▶ Exercise goal
For this exercise, reproduce the entries below exactly, but only from the line containing "def Obligations.BuiltCodeIsPrefixFree : Prop" through the line containing "x ≠ 0) code →", both included.

Stored data
/-- R125 with R129: each internal node k = n, ..., 2n - 2 takes as LEFT the least and as RIGHT the next least of the nodes in the
queue when it is created, and its weight is the sum of theirs. -/
def Obligations.BuildMergesTheTwoLeastNodes : Prop :=
  ∀ s t : State, s.phase = .train → exec .build s = .next t →
    ∀ k : NodeIdx, t.nsym.toNat ≤ k.toNat → k.toNat < 2 * t.nsym.toNat - 1 →
      (t.tb.nodeAt k).isLeaf = false ∧
      (t.tb.nodeAt k).weight = (t.tb.nodeAt (t.tb.nodeAt k).left).weight + (t.tb.nodeAt (t.tb.nodeAt k).right).weight ∧
      t.tb.queued t.nsym.toNat k (t.tb.nodeAt k).left ∧ t.tb.queued t.nsym.toNat k (t.tb.nodeAt k).right ∧
      (t.tb.nodeAt k).left ≠ (t.tb.nodeAt k).right ∧
      ∀ j : NodeIdx, t.tb.queued t.nsym.toNat k j → j ≠ (t.tb.nodeAt k).left →
        t.tb.less (t.tb.nodeAt k).left j = true ∧
          (j ≠ (t.tb.nodeAt k).right → t.tb.less (t.tb.nodeAt k).right j = true)

/-- R122, R131, R130, R133: after BUILD the symbols with a codeword are exactly those trained; an untrained symbol has length
and bits 0, a single symbol has "0", and otherwise a codeword is the path from ROOT to the symbol's leaf with every bit at and
above its length 0. -/
def Obligations.BuildGivesPathsAsCodewords : Prop :=
  ∀ s t : State, s.phase = .train → exec .build s = .next t →
    ∀ x : Sym,
      (s.freqOf x = 0 → t.ct.lenOf x = 0 ∧ t.ct.bitsOf x = 0) ∧
      (s.freqOf x ≠ 0 → 1 ≤ (t.ct.lenOf x).toNat ∧
        (t.nsym = 1 → t.ct.lenOf x = 1 ∧ t.ct.bitsOf x = 0) ∧
        (2 ≤ t.nsym → ∃ k : NodeIdx, k.toNat < t.nsym.toNat ∧ (t.tb.nodeAt k).sym = x ∧
          t.tb.follow (t.ct.codeword x) t.root = some k) ∧
        ∀ i, (t.ct.lenOf x).toNat ≤ i → (t.ct.bitsOf x).getLsbD i = false)

/-- R136: the codewords after BUILD are prefix-free. -/
def Obligations.BuiltCodeIsPrefixFree : Prop :=
  ∀ s t : State, s.phase = .train → exec .build s = .next t →
    prefixFree (fun x => s.freqOf x ≠ 0) t.ct.codeword

/-- R137: for NSYM >= 2 the built code has the least weighted length of all prefix-free binary codes for the counts. -/
def Obligations.BuiltCodeIsOptimal : Prop :=
  ∀ s t : State, s.phase = .train → s.countsAgree → exec .build s = .next t → 2 ≤ t.nsym →
    ∀ code : Sym → List Bool, prefixFree (fun x => s.freqOf x ≠ 0) code →
      s.weightedLength (fun x => (t.ct.lenOf x).toNat) ≤ s.weightedLength (fun x => (code x).length)

/-- R138: BUILDs from the same counts, over whatever NODE and HEAP held, give the same code table, NSYM, ROOT and NODE contents
(of the tree's nodes, in the fields their kind uses). -/
def Obligations.BuildIsDeterminedByTheCounts : Prop :=
  ∀ s u s' u' : State, s.phase = .train → u.phase = .train → s.freq = u.freq →
    exec .build s = .next s' → exec .build u = .next u' →
    s'.ct = u'.ct ∧ s'.nsym = u'.nsym ∧ s'.root = u'.root ∧ TreeBuilder.agrees s'.nsym.toNat s'.tb u'.tb

/-! ## GET_CODE and the encoder (42_encode.md) -/

/-- R151: GET_CODE copies the symbol's code table entry to RES_LEN and RES_CODE and changes nothing else but CMD_ERR. -/
def Obligations.GetCodeReadsTheCodeTable : Prop :=
  ∀ x : Sym, (∀ w : Word, decode w = .ok (.getCode x) ↔ w = 0x04000000 ||| x.zeroExtend 32) ∧
  ∀ s : State,
    (s.phase = .ready →
      exec (.getCode x) s =
        .next { s with cmdErr := .none, resLen := s.ct.lenOf x, resCode := (s.ct.bitsOf x).zeroExtend 256 }) ∧
    (s.phase ≠ .ready → exec (.getCode x) s = .next { s with cmdErr := .badPhase })

/-- R152 and R171: ENC_BEGIN and DEC_BEGIN discard the previous result and open a transaction; DEC_BEGIN puts CURSOR at ROOT.
Nothing else changes. -/
def Obligations.BeginOpensATransaction : Prop :=
  (∀ w : Word, (decode w = .ok .encBegin ↔ w = 0x05000000) ∧ (decode w = .ok .decBegin ↔ w = 0x08000000)) ∧
  ∀ s : State,
    (s.phase = .ready →
      exec .encBegin s = .next { s with
        cmdErr := .none, workLen := 0, outLen := 0, txnErr := .none, resOk := false, phase := .enc } ∧
      exec .decBegin s = .next { s with
        cmdErr := .none, workLen := 0, outLen := 0, txnErr := .none, resOk := false, cursor := s.root, phase := .dec }) ∧
    (s.phase ≠ .ready → exec .encBegin s = .next { s with cmdErr := .badPhase } ∧
      exec .decBegin s = .next { s with cmdErr := .badPhase })

/-- R153, R154, R207: ENC_SYM x appends the tokens of x's codeword, c_0 first, at WORK_LEN; it latches UNKNOWN_SYMBOL or
OUTPUT_OVERFLOW with no other effect; after a data error it does nothing. Every OUTBUF byte outside the appended ones reads as
before. -/
def Obligations.EncSymAppendsTheCodeword : Prop :=
  ∀ x : Sym, (∀ w : Word, decode w = .ok (.encSym x) ↔ w = 0x06000000 ||| x.zeroExtend 32) ∧
  ∀ s : State,
    (s.phase = .enc → s.txnErr ≠ .none → exec (.encSym x) s = .next { s with cmdErr := .none }) ∧
    (s.phase = .enc → s.txnErr = .none → s.ct.lenOf x = 0 →
      exec (.encSym x) s = .next { s with cmdErr := .none, txnErr := .unknownSymbol }) ∧
    (s.phase = .enc → s.txnErr = .none → s.ct.lenOf x ≠ 0 →
      Config.outCap < s.workLen.toNat + (s.ct.lenOf x).toNat →
      exec (.encSym x) s = .next { s with cmdErr := .none, txnErr := .outputOverflow }) ∧
    (s.phase = .enc → s.txnErr = .none → s.ct.lenOf x ≠ 0 → s.outbuf.wf = true →
      s.workLen.toNat + (s.ct.lenOf x).toNat ≤ Config.outCap →
      ∃ t, exec (.encSym x) s = .next t ∧
        t = { s with cmdErr := .none, outbuf := t.outbuf, workLen := t.workLen } ∧
        t.workLen.toNat = s.workLen.toNat + (s.ct.lenOf x).toNat ∧
        (∀ i, i < (s.ct.lenOf x).toNat →
          t.outbuf.read (s.workLen.toNat + i) = if (s.ct.bitsOf x).getLsbD i then 0x31 else 0x30) ∧
        ∀ a, (a < s.workLen.toNat ∨ s.workLen.toNat + (s.ct.lenOf x).toNat ≤ a) → t.outbuf.read a = s.outbuf.read a) ∧
    (s.phase ≠ .enc → exec (.encSym x) s = .next { s with cmdErr := .badPhase })

/-- R155, R156: ENC_END commits WORK_LEN as OUT_LEN with RES_OK when there was no data error, and OUT_LEN = 0 without it when
there was; nothing else changes but PHASE and CMD_ERR. -/
def Obligations.EncEndCommitsResultOrFailure : Prop :=
  (∀ w : Word, decode w = .ok .encEnd ↔ w = 0x07000000) ∧
  ∀ s : State,
    (s.phase = .enc → s.txnErr = .none →
      exec .encEnd s = .next { s with cmdErr := .none, outLen := s.workLen, resOk := true, phase := .ready }) ∧
    (s.phase = .enc → s.txnErr ≠ .none →
      exec .encEnd s = .next { s with cmdErr := .none, outLen := 0, resOk := false, phase := .ready }) ∧
    (s.phase ≠ .enc → exec .encEnd s = .next { s with cmdErr := .badPhase })

/-- R150, R154, R157: an encode transaction commits exactly the tokens of the input's codewords when every symbol has one and
they fit OUTBUF, and nothing otherwise. -/
def Obligations.EncodeIsAllOrNothing : Prop :=
  ∀ (s : State) (xs : List Sym), s.phase = .ready → s.outbuf.wf = true →
    ∃ t, execAll (encodeTxn xs) s = .next t ∧ t.phase = .ready ∧
      (t.resOk = true ↔ (∀ x ∈ xs, s.ct.lenOf x ≠ 0) ∧ (s.ct.tokens xs).length ≤ Config.outCap) ∧
      (t.resOk = true → t.committed = s.ct.tokens xs ∧ t.txnErr = .none) ∧
      (t.resOk = false → t.outLen = 0 ∧ t.committed = [])

/-- R157, R178: an encode transaction's result depends on the code table and the input only. -/
def Obligations.EncodeDependsOnTheCodeTableOnly : Prop :=
  ∀ (s u t v : State) (xs : List Sym), s.phase = .ready → u.phase = .ready → s.ct = u.ct → s.outbuf.wf = true →
    u.outbuf.wf = true → execAll (encodeTxn xs) s = .next t → execAll (encodeTxn xs) u = .next v →
    t.outLen = v.outLen ∧ t.committed = v.committed ∧ t.resOk = v.resOk ∧ t.txnErr = v.txnErr

/-! ## The decoder (43_decode.md) -/

/-- R172, R207, R208: DEC_BIT does nothing after a data error; else EMPTY_MODEL comes before INVALID_BIT_TOKEN; else a token
steps the single-symbol model or the tree. -/
def Obligations.DecBitChecksInOrder : Prop :=
  ∀ t : Byte, (∀ w : Word, decode w = .ok (.decBit t) ↔ w = 0x09000000 ||| t.zeroExtend 32) ∧
  ∀ s : State,
    (s.phase = .dec → s.txnErr ≠ .none → exec (.decBit t) s = .next { s with cmdErr := .none }) ∧
    (s.phase = .dec → s.txnErr = .none → s.nsym = 0 →
      exec (.decBit t) s = .next { s with cmdErr := .none, txnErr := .emptyModel }) ∧
    (s.phase = .dec → s.txnErr = .none → s.nsym ≠ 0 → t ≠ 0x30 → t ≠ 0x31 →
      exec (.decBit t) s = .next { s with cmdErr := .none, txnErr := .invalidBitToken }) ∧
    (∀ b : Bool, s.phase = .dec → s.txnErr = .none → s.nsym ≠ 0 → t = (if b then 0x31 else 0x30) →
      exec (.decBit t) s = .next
        (match if s.nsym = 1 then State.singleSymbolStep b { s with cmdErr := .none }
            else State.treeStep b { s with cmdErr := .none } with
          | .ok u => u
          | .error e => { s with cmdErr := .none, txnErr := e })) ∧
    (s.phase ≠ .dec → exec (.decBit t) s = .next { s with cmdErr := .badPhase })

/-- R173: in a single-symbol model '1' is INVALID_BIT_TOKEN and '0' emits the one symbol at WORK_LEN, or OUTPUT_OVERFLOW when
OUTBUF is full; CURSOR is not used, and every other OUTBUF byte reads as before. -/
def Obligations.SingleSymbolModelDecodesZeros : Prop :=
  ∀ s : State, s.phase = .dec → s.txnErr = .none → s.nsym = 1 →
    exec (.decBit 0x31) s = .next { s with cmdErr := .none, txnErr := .invalidBitToken } ∧
    (s.workLen.toNat = Config.outCap →
      exec (.decBit 0x30) s = .next { s with cmdErr := .none, txnErr := .outputOverflow }) ∧
    (s.workLen.toNat < Config.outCap → s.outbuf.wf = true →
      ∃ t, exec (.decBit 0x30) s = .next t ∧
        t = { s with cmdErr := .none, outbuf := t.outbuf, workLen := t.workLen } ∧
        t.workLen.toNat = s.workLen.toNat + 1 ∧ t.outbuf.read s.workLen.toNat = (s.tb.nodeAt s.root).sym ∧
        ∀ a, a ≠ s.workLen.toNat → t.outbuf.read a = s.outbuf.read a)

/-- R174: with NSYM >= 2 a token moves CURSOR to the child it names; at a leaf the leaf's symbol is emitted at WORK_LEN and CURSOR
goes to ROOT in the same step, or OUTPUT_OVERFLOW is latched and CURSOR stays; every other OUTBUF byte reads as before. -/
def Obligations.TreeStepMovesOrEmits : Prop :=
  ∀ (s : State) (b : Bool) (c : NodeIdx), s.phase = .dec → s.txnErr = .none → 2 ≤ s.nsym →
    c = (if b then (s.tb.nodeAt s.cursor).right else (s.tb.nodeAt s.cursor).left) →
    ((s.tb.nodeAt c).isLeaf = false →
      exec (.decBit (if b then 0x31 else 0x30)) s = .next { s with cmdErr := .none, cursor := c }) ∧
    ((s.tb.nodeAt c).isLeaf = true → s.workLen.toNat = Config.outCap →
      exec (.decBit (if b then 0x31 else 0x30)) s = .next { s with cmdErr := .none, txnErr := .outputOverflow }) ∧
    ((s.tb.nodeAt c).isLeaf = true → s.workLen.toNat < Config.outCap → s.outbuf.wf = true →
      ∃ t, exec (.decBit (if b then 0x31 else 0x30)) s = .next t ∧
        t = { s with cmdErr := .none, outbuf := t.outbuf, workLen := t.workLen, cursor := s.root } ∧
        t.workLen.toNat = s.workLen.toNat + 1 ∧ t.outbuf.read s.workLen.toNat = (s.tb.nodeAt c).sym ∧
        ∀ a, a ≠ s.workLen.toNat → t.outbuf.read a = s.outbuf.read a)

/-- R175, R156: DEC_END latches TRUNCATED_STREAM when the stream ended inside a codeword, then commits the result or the
failure; nothing else changes but PHASE and CMD_ERR. -/
def Obligations.DecEndChecksAndCommits : Prop :=
  (∀ w : Word, decode w = .ok .decEnd ↔ w = 0x0A000000) ∧
  ∀ s : State,
    (s.phase = .dec → s.txnErr ≠ .none →
      exec .decEnd s = .next { s with cmdErr := .none, outLen := 0, resOk := false, phase := .ready }) ∧
    (s.phase = .dec → s.txnErr = .none → 2 ≤ s.nsym → s.cursor ≠ s.root →
      exec .decEnd s = .next { s with
        cmdErr := .none, txnErr := .truncatedStream, outLen := 0, resOk := false, phase := .ready }) ∧
    (s.phase = .dec → s.txnErr = .none → (s.nsym < 2 ∨ s.cursor = s.root) →
      exec .decEnd s = .next { s with cmdErr := .none, outLen := s.workLen, resOk := true, phase := .ready }) ∧
    (s.phase ≠ .dec → exec .decEnd s = .next { s with cmdErr := .badPhase })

▶ Exercise solution
def Obligations.BuiltCodeIsPrefixFree : Prop :=
  ∀ s t : State, s.phase = .train → exec .build s = .next t →
    prefixFree (fun x => s.freqOf x ≠ 0) t.ct.codeword

/-- R137: for NSYM >= 2 the built code has the least weighted length of all prefix-free binary codes for the counts. -/
def Obligations.BuiltCodeIsOptimal : Prop :=
  ∀ s t : State, s.phase = .train → s.countsAgree → exec .build s = .next t → 2 ≤ t.nsym →
    ∀ code : Sym → List Bool, prefixFree (fun x => s.freqOf x ≠ 0) code →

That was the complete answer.